*Task statement:* Check each line of the material for the string "OutAcc", and copy the lines that have it.

*Information given:*
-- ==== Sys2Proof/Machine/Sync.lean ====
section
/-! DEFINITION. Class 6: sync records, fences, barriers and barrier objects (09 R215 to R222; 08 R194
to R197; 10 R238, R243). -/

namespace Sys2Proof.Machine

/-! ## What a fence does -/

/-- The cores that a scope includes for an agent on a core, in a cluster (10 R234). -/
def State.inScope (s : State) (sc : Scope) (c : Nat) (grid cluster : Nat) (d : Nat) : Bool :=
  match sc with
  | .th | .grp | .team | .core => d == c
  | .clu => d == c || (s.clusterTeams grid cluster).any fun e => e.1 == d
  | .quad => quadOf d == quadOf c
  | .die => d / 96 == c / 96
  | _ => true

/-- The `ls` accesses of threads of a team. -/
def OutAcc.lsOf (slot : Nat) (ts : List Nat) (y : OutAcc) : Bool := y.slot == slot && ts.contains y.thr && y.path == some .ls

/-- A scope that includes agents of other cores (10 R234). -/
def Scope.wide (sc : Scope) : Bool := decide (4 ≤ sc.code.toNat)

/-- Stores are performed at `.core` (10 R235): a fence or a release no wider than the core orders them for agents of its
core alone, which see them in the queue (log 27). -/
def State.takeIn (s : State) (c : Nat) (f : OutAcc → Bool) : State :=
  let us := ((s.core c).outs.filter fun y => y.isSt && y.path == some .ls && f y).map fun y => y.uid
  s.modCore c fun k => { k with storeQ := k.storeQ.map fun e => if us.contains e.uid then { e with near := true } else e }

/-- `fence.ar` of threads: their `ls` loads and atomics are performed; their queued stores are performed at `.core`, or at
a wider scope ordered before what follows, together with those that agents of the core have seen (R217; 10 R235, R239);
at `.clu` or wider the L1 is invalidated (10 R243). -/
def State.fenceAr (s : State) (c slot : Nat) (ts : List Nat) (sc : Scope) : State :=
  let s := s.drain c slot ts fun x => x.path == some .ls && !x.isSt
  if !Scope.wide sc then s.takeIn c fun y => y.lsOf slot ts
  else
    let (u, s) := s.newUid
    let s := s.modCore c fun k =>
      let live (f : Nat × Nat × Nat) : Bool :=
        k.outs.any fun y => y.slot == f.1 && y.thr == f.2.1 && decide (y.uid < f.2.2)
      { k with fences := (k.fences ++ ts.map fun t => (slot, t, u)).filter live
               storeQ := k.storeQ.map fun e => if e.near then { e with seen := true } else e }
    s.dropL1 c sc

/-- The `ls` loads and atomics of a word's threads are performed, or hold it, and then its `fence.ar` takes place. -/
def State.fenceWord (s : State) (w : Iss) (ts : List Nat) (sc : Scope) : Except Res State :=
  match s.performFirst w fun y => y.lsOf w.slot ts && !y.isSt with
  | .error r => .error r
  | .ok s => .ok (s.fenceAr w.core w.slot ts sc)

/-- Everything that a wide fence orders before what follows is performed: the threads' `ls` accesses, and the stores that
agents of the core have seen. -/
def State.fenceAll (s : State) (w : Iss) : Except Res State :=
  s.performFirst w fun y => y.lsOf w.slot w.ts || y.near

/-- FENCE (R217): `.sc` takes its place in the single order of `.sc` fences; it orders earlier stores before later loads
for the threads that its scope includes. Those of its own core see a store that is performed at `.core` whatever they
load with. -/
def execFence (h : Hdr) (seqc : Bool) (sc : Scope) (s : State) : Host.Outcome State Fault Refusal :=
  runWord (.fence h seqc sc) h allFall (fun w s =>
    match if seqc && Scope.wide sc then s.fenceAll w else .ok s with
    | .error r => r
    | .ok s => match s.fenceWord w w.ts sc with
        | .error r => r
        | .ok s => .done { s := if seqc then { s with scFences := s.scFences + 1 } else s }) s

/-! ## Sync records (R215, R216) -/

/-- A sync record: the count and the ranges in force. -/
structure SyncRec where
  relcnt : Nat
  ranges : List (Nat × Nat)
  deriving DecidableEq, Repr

*Exercise solution:*
def OutAcc.lsOf (slot : Nat) (ts : List Nat) (y : OutAcc) : Bool := y.slot == slot && ts.contains y.thr && y.path == some .ls
def State.takeIn (s : State) (c : Nat) (f : OutAcc → Bool) : State :=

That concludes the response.